**WHAT IS BEING ASKED:**
Show every line in the material below in which the string "pending" appears.

**** SOURCE MATERIAL

/-- An Ethernet port (R402). -/
structure EPort where
  /-- reset false -/
  up      : Bool := false
  /-- receive buffer fill, bytes; R413; reset 0 -/
  fill    : Nat := 0
  /-- PFC sent and not released; R413; reset false -/
  pfcOut  : Bool := false
  /-- transmission paused on the configured priority; R413; reset false -/
  paused  : Bool := false
  /-- rows of Table 17.5 by row, 64 bits each; reset 0 -/
  counts  : List (Nat × Nat) := []
  /-- last reply frame sent: 1 ARP, 2 neighbor advertisement, 3 echo reply -/
  lastTx  : Nat := 0
  /-- REJ code or 0 of the last REQ (R406) and the number of the queue pair made -/
  cmCode  : Nat := 0
  cmQp    : Nat := 0
deriving DecidableEq, Repr

/-- Hart states (R327, R328, R332). -/
inductive Hart where
  | held | stopped | running | suspended | lost
deriving DecidableEq, Repr

/-- A store in a server core's buffer (R246): physical address, size, value, and whether its page makes it uncached (R319). -/
structure SbEntry where
  a  : Nat
  n  : Nat
  v  : Word
  nc : Bool := false
deriving DecidableEq, Repr

/-- A server core by logical number 0-95 (R18, R323). -/
structure Core where
  /-- reset stopped (R327: held in M-mode by the monitor) -/
  hart  : Hart := .held
  /-- pc, 64 bits, and a0, a1 as the monitor starts them; R327; reset DESIGN CHOICE 0, log 4 -/
  pc    : Word := 0
  a0    : Word := 0
  a1    : Word := 0
  /-- address translation, privilege and timer compare; R318, R327, R330; reset M-mode; satp, hgatp, vsatp and stimecmp DESIGN CHOICE 0,
  log 4 -/
  csrs  : HartCsrs := { mode := 3 }
  /-- check failures of the ways of the L2, by way, and its disabled ways; R322; reset none -/
  wayFails : List (Nat × Nat) := []
  wayOff   : List Nat := []
  /-- store buffer, up to 64 entries, oldest first; R246; reset empty -/
  sb    : List SbEntry := []
  /-- caddy lines held dirty: line and bytes; R236; reset empty -/
  dirty : List (Nat × Bytes) := []
  /-- lines held clean (L1, L2, L3); R235, R236; reset empty -/
  clean : List Nat := []
  /-- the reservation set: a line; R244; reset none -/
  resv  : Option Nat := none
  /-- the hart waits in WRS; R331; reset false -/
  wrs   : Bool := false
  /-- value of the last load, AMO, LR or SC -/
  rd    : Word := 0
  /-- cause of the last exception raised, by the RISC-V privileged architecture (log 58); R17, R242, R276; reset 0, none -/
  exc   : Nat := 0
  /-- the pieces of a store that stalls on a full buffer; R246; reset none -/
  stalled : List SbEntry := []
  /-- IMSIC pending identities by 256 * file + identity (file 0 M, 1 S, 2-8 guests); R329; reset none -/
  imsic : List Nat := []
  /-- a timer interrupt is pending; R422; reset false -/
  timer : Bool := false
  /-- a suspended hart keeps its state (HSM retentive suspend); R328; reset false -/
  retentive : Bool := false
  /-- physical core; R10; unlisted is the same number -/
  phys  : Option Nat := none
deriving DecidableEq, Repr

********

**WRITTEN SOLUTION:**
  /-- IMSIC pending identities by 256 * file + identity (file 0 M, 1 S, 2-8 guests); R329; reset none -/
  /-- a timer interrupt is pending; R422; reset false -/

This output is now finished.